One of my favorite treats when on board the Disney Cruise Line is going to one of the fancy restaurants. The first time I was stone cold against it because of the dress code, and I am not one to dress up. I hate it. But I did it for The Bride, because I love her so much. Once I had gone to Palo, the fancy Italian restaurant at the top of all four Disney ships, I was sold. The food is luscious and wonderful, a foodie's dream, even one with a catastrophically picky palate. The staff will adapt for you, and make you what you want. The Bride put that to the test on the most recent visit to Palo on the Disney Fantasy during the latest TCM Classic Cruise. But first, the normal stuff.

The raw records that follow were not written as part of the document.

/-- An event counter (6.5). -/
structure Counter where
  source : CounterSource
  runAtArm : Bool
  writeMode : WriteMode
  running : Bool
  count : Word
  compare : Word
  staged : Option Word
  deriving DecidableEq, Repr

inductive BranchId where
  | a | b
  deriving DecidableEq, Repr

/-- The trigger cause (R120); branch and class are none after TRIGGER NOW (R118). -/
structure Cause where
  level : Fin 8
  branch : Option BranchId
  cls : Option (Fin 20)
  deriving DecidableEq, Repr

/-- The Trigger Sequencer (chapter 6). `post` is the post set: none for a ring outside it, else whether it is marked
FROZEN. -/
structure Tsq where
  run : RunState
  level : Fin 8
  levels : Vector Level 8
  counters : Vector Counter 4
  stamp : Option Stamp
  cause : Option Cause
  post : Vector (Option Bool) 4
  deriving DecidableEq, Repr

/-! ## Capture store (chapter 7) -/

inductive RingMode where
  | off | window | stream
  deriving DecidableEq, Repr

inductive RingState where
  | disabled | ready | running | post | frozen | streaming
  deriving DecidableEq, Repr

/-- A capture entry (7.3). -/
inductive Entry where
  | ordinary (source : Fin 33) (kind : Kind) (flags : RecFlags) (origin : Option Origin) (delta : Int) (lost : Nat)
      (key : Word) (body : List Byte)
  | mark (stamp : Stamp)
  | trig (delta : Int) (cause : Cause)
  | gap (delta : Int) (count : Nat)
  deriving DecidableEq, Repr

/-- A capture ring (7.2). Occupancy and entry count are computed from `entries`, oldest first. -/
structure Ring where
  mode : RingMode
  base : Nat
  size : Nat
  post : Nat
  priority : Nat
  state : RingState
  entries : List Entry
  reference : Option Stamp
  head : Option Stamp
  markDue : Bool
  sinceMark : Nat
  truncated : Bool
  stopped : Bool
  dropped : Nat
  trig : Option Nat
  written : Nat
  deriving DecidableEq, Repr

/-- The Capture Store (chapter 7). -/
structure Cst where
  ready : Bool
  initClocks : Nat
  rings : Vector Ring 4
  deriving DecidableEq, Repr

/-! ## Scan engine (chapter 8) -/

inductive TapState where
  | reset | idle | pauseDr | pauseIr | unknown
  deriving DecidableEq, Repr

inductive ScanPhase where
  | free | guard | shift | aborting
  deriving DecidableEq, Repr

inductive ScanKind where
  | irScan | drScan | tapReset | idleClocks
  deriving DecidableEq, Repr

/-- A scan (8.5): `length` is L or n, `pause` says that the end state is the pause state of the scan's register. -/
structure Scan where
  kind : ScanKind
  pause : Bool
  length : Nat
  out : List Bool
  deriving DecidableEq, Repr

/-- The part of a scan's path a TCK clock belongs to (R153, R154). -/
inductive ClockPart where
  | entry | shift | exit | resetHigh | resetLow | idlePath | idle
  deriving DecidableEq, Repr

/-- One TCK clock to drive (R150): TMS, its part, and the out bit it shifts if it shifts one. -/
structure TckClock where
  tms : Bool
  part : ClockPart
  out : Option Bool
  deriving DecidableEq, Repr

inductive ScanOrigin where
  | station (t : Ticket)
  | slot (n : Fin 4)
  deriving DecidableEq, Repr

/-- The running scan (8.1 state table): the scan, its origin, the TDO captured so far (one bit per bit shifted), whether
an IMMEDIATE abort has been taken, whether that abort has stopped a TAP-RESET or IDLE-CLOCKS scan short (R166), and the
TCK clocks not yet completed, the one in progress first. -/
structure Running where
  scan : Scan
  origin : ScanOrigin
  tdo : List Bool
  abortTaken : Bool
  stoppedShort : Bool
  plan : List TckClock
  deriving DecidableEq, Repr

inductive SlotState where
  | empty | loaded | queued | running | done | failed | aborted
  deriving DecidableEq, Repr

/-- The result of a scan (8.5): its outcome as a status and its TDO bits, one per bit shifted. -/
structure ScanResult where
  outcome : Status
  tdo : List Bool
  deriving DecidableEq, Repr

structure Slot where
  state : SlotState
  scan : Option Scan
  result : Option ScanResult
  deriving DecidableEq, Repr

/-- A station scan request in the queue (R156). -/
structure StationScan where
  ticket : Ticket
  scan : Scan
  deriving DecidableEq, Repr

/-- The Scan Engine (chapter 8). `edgeClocks` counts core clocks since the last TCK edge (or since the first clock of a
scan was set up) and `followed` says that RCLK has followed that edge (R151). -/
structure Sce where
  rate : Fin 8
  timeout : Nat
  powerLane : Option (Fin 16)
  powerLevel : Bool
  tracked : TapState
  phase : ScanPhase
  running : Option Running
  queue : List StationScan
  slots : Vector Slot 4
  tck : Bool
  tms : Bool
  tdi : Bool
  edgeClocks : Nat
  followed : Bool
  deriving DecidableEq, Repr

/-! ## Control lines (chapter 9) -/

inductive DriveMode where
  | normal | hold | safe
  deriving DecidableEq, Repr

inductive DriveAction where
  | assert | release | press | safe
  deriving DecidableEq, Repr

/-- A line request (9.3); no ticket means origin SEQUENCER (R181). -/
structure LineRequest where
  ticket : Option Ticket
  action : DriveAction
  width : Nat
  deriving DecidableEq, Repr

/-- A line's state (9.1); end and expiry moments are numbers of the core clock count. -/
inductive LineState where
  | released
  | asserted
  | pressing (width : Nat) (ends : Nat)
  | deferred (request : LineRequest) (expires : Nat)
  deriving DecidableEq, Repr

/-- A moment: its core clock number and the time base value read there (R172). -/
structure Moment where
  clock : Nat
  stamp : Stamp
  deriving DecidableEq, Repr

/-- A line's request in guard (R176), marked when a release has withdrawn it (R180). -/
structure Guarded where
  request : LineRequest
  withdrawn : Bool
  deriving DecidableEq, Repr

/-- A control line (9 state table); `safeAsserted` is the safe level. -/
structure Line where
  state : LineState
  safeAsserted : Bool
  mask : BitVec 8
  interval : Nat
  lastRelease : Option Moment
  guarded : Option Guarded
  deriving DecidableEq, Repr

/-- An interlock pair (R175). -/
structure Pair where
  a : Fin 8
  b : Fin 8
  gap : Nat
  deriving DecidableEq, Repr

/-- The Drive Control Unit (chapter 9). A SAFE request in guard with no ticket is an ENTER-SAFE (R184). -/
structure Dcu where
  mode : DriveMode
  lines : Vector Line 8
  safeGuard : List (Option Ticket)
  pairs : Vector (Option Pair) 4
  deriving DecidableEq, Repr

/-! ## Pins and the whole state -/

/-- The levels on the part's input pins, the rising edges BREF and RCLK give in each core clock (R38, R39; log 24), and
the PHY's report of the link. The outside world owns these; a command that samples a pin carries the level and sets it
here (log 5). -/
structure Pins where
  lanes : Vector Bool 16
  rails : Vector (BitVec 12) 8
  busClock : Vector Bool 2
  busData : Vector Bool 2
  con : Vector Bool 2
  brefEdges : BitVec 8
  rclkEdges : BitVec 8
  rclk : Bool
  tdo : Bool
  straps : BitVec 4
  linkDown : Bool
  deriving DecidableEq, Repr

structure State where
  pending : List Instr
  clock : Nat
  free : Nat
  pins : Pins
  tbu : Tbu
  hold : Vector Hold 33
  stu : Stu
  rmu : Rmu
  btu : Btu
  cle : Cle
  tsq : Tsq
  cst : Cst
  sce : Sce
  dcu : Dcu
  slu : Slu
  deriving DecidableEq, Repr

/-- Why a step would stop with a fault: the spec gives the part no such condition, so there is no constructor (log 30;
safe: no claim can rest on a fault). -/
inductive Fault : Type
  deriving DecidableEq, Repr

/-- Why a step would refuse a command. -/
inductive Refusal where
  /-- Raised by an arm of `exec` whose command has no meaning in the model yet; none is left. Safe. -/
  | notModelled (mnemonic : String)
  deriving DecidableEq, Repr

/-- The outcome of a step of the part. -/
abbrev Outcome := Host.Outcome State Fault Refusal

/-! ## Reset values -/

/-- R19. -/
def Tbu.reset : Tbu :=
  { base := 0, period := 1000, trim := 0, framePeriod := 1, frameClock := 1, divider := 1, tickDue := false,
    armed := none }

/-- R10. -/
def Hold.reset : Hold := { fifo := [], lost := 0, waiting := [] }

/-- R29. -/
def Lane.reset : Lane :=
  { mode := .off, polarity := .activeHigh, width := 0, edges := .none, glitches := false, accepted := false,
    filter := .steady, glitchCount := 0, lastEdge := none }

/-- R38. -/
def Decoder.reset : Decoder :=
  { a := 0, b := 0, c := 0, settle := 0, enabled := false,
    table := Vector.replicate 8 { state := .illegal, allowed := 0 }, current := none, episode := none }

/-- R41. -/
def ClockCheck.reset : ClockCheck := { running := none, core := 0, bref := 0, rclk := 0 }

/-- R29, R38, R41. -/
def Stu.reset : Stu :=
  { lanes := Vector.replicate 16 Lane.reset, decoder := Decoder.reset, check := ClockCheck.reset }

/-- R58. -/
def Channel.reset : Channel :=
  { enabled := false, gain := 1024, low := 0, high := 0, hyst := 0, trip := 0, protect := false, decim := 0,
    window := .unknown, samples := 0, tripped := false, blanked := false, blankLatch := .unknown, blankHold := 0,
    last := none }

/-- R58. -/
def Rmu.reset : Rmu :=
  { channels := Vector.replicate 8 Channel.reset, lines := Vector.replicate 8 { active := false, mask := 0 },
    converting := none, position := 7 }

/-- R69. -/
def Bus.reset : Bus :=
  { enabled := false, width := 1, timeout := 25, clockLine := { accepted := true, filter := .steady },
    dataLine := { accepted := true, filter := .steady }, highClean := false, highBit := false, phase := .idle,
    bitCount := 0, byte := 0, openRecord := none, stuckTimer := 0, stuck := false }

/-- R77. -/
def Console.reset : Console :=
  { enabled := false, divisor := 68, idleClose := 10, tickCounter := 1, tickDue := false, rx := .waitHigh, detect := 0,
    ticks := 0, bits := [], openRecord := none, idleTimer := none }

/-- R69, R77. -/
def Btu.reset : Btu :=
  { buses := Vector.replicate 2 Bus.reset, consoles := Vector.replicate 2 Console.reset }

/-- R100. -/
def Action.reset : Action := { ring := none, cls := none, alert := none, refuse := false, strip := false }

/-- R100. -/
def Bank.reset : Bank :=
  { entries := Vector.replicate 64
      { valid := false, sourceLow := 0, sourceHigh := 0, kind := none, keyValue := 0, keyMask := 0,
        action := Action.reset },
    dflt := Action.reset }

/-- R100. -/
def Cle.reset : Cle :=
  { queue := [], position := 32, active := Bank.reset, shadow := Bank.reset, hits := Vector.replicate 65 0,
    commit := none }

/-- R124. -/
def Branch.reset : Branch := { enabled := false, cls := 0, next := .stay, actions := [] }

/-- R124. -/
def Counter.reset : Counter :=
  { source := .cls 0, runAtArm := false, writeMode := .direct, running := false, count := 0, compare := 0xFFFFFFFF,
    staged := none }

/-- R124. -/
def Tsq.reset : Tsq :=
  { run := .idle, level := 0, levels := Vector.replicate 8 { a := Branch.reset, b := Branch.reset },
    counters := Vector.replicate 4 Counter.reset, stamp := none, cause := none, post := Vector.replicate 4 none }

/-- R149. -/
def Ring.reset : Ring :=
  { mode := .off, base := 0, size := 0, post := 0, priority := 0, state := .disabled, entries := [], reference := none,
    head := none, markDue := false, sinceMark := 0, truncated := false, stopped := false, dropped := 0, trig := none,
    written := 0 }

/-- R125, R149. -/
def Cst.reset : Cst := { ready := false, initClocks := 0, rings := Vector.replicate 4 Ring.reset }

/-- R171. -/
def Sce.reset : Sce :=
  { rate := 7, timeout := 0, powerLane := none, powerLevel := true, tracked := .unknown, phase := .free, running := none,
    queue := [], slots := Vector.replicate 4 { state := .empty, scan := none, result := none }, tck := false, tms := true,
    tdi := true, edgeClocks := 0, followed := true }

/-- R187. -/
def Dcu.reset : Dcu :=
  { mode := .normal,
    lines := Vector.replicate 8
      { state := .released, safeAsserted := false, mask := 0, interval := 0, lastRelease := none, guarded := none },
    safeGuard := [], pairs := Vector.replicate 4 none }

/-- R202, for the fixture number read from the straps. -/
def Slu.reset (straps : BitVec 4) : Slu :=
  { fixture := straps, station := none, ingress := [], owed := [], responses := [],
    alerts := Vector.replicate 16 { pending := false, level := 0 }, mask := 0, due := false, alertCount := 0,
    exportCount := 0, formed := none, sending := none, accepted := 0 }

/-- The input levels the model names for the state after reset: lanes and RCLK low, the pulled-up bus and idle console
lines and TDO high, BREF and RCLK giving no edges, rails at code 0, straps 0, link up (DESIGN CHOICE, unsafe, log 5). -/
def Pins.reset : Pins :=
  { lanes := Vector.replicate 16 false, rails := Vector.replicate 8 0, busClock := Vector.replicate 2 true,
    busData := Vector.replicate 2 true, con := Vector.replicate 2 true, brefEdges := 0, rclkEdges := 0, rclk := false,
    tdo := true, straps := 0, linkDown := false }

/-- The part right after power-on reset (R10, R19, R29, R38, R41, R58, R69, R77, R100, R124, R149, R171, R187, R202). -/
def State.reset : State :=
  { pending := [], clock := 0, free := 0, pins := Pins.reset, tbu := Tbu.reset, hold := Vector.replicate 33 Hold.reset,
    stu := Stu.reset, rmu := Rmu.reset, btu := Btu.reset, cle := Cle.reset, tsq := Tsq.reset, cst := Cst.reset,
    sce := Sce.reset, dcu := Dcu.reset, slu := Slu.reset 0 }

end Sys2Proof.Machine
end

Another tradition I have when on board the Disney Cruises is I always try something new. Sometimes I like it, and sometimes I do not. For instance, arugula, ick, no really, serious ick. This time, at Palo, I tried something suitable for discussion on this blog, something I'm ashamed to admit I have never ever tried before - gnocchi.

This was potato gnocchi (that might seem like a no-brainer, but they do make gnocchi from other stuff), in tomato sauce, with cherry tomatoes grown on the side of a volcano. Even if I didn't like it, it still sounds cool. It was delicious, and I can't wait to try it again, although I suspect it might not live up to that of Palo.

When it came to the main course, I got the beef tenderloin, but asked that they leave off the spinach. Spinach is even higher on my hate list than new contender arugula. The waitress asked if I would like anything else in place of the spinach. The Bride spoke up jokingly, "French fries." After the waitress made a face, trying hard not to break her friendly smile in this fancy-schmancy restaurant, The Bride added, "It's his usual go-to," which was not untrue. Still I was embarrassed, but hoped there would be no spinach.

When my entrée arrived, also placed on the table was a big plate of beautiful, and out of place, natural cut French fries. I was shocked, as was The Bride, and the waitress only said that it was her job to make us happy. The beef was wonderful, and the fries were even better because they were special. And it was hilarious to watch several members of the wait staff come by just to see what kind of idiot had ordered French fries at Palo.

Dinner was fantastic, as always. They even brought us a plate with dessert to help us celebrate our move to Florida. I can't talk about Palo without mentioning the soufflé to die for. If you go, you must not miss it. And of course, this proves an old axiom about Disney customer service - if you want something, just ask, they will do their best to accommodate, no matter what it is. Just ask.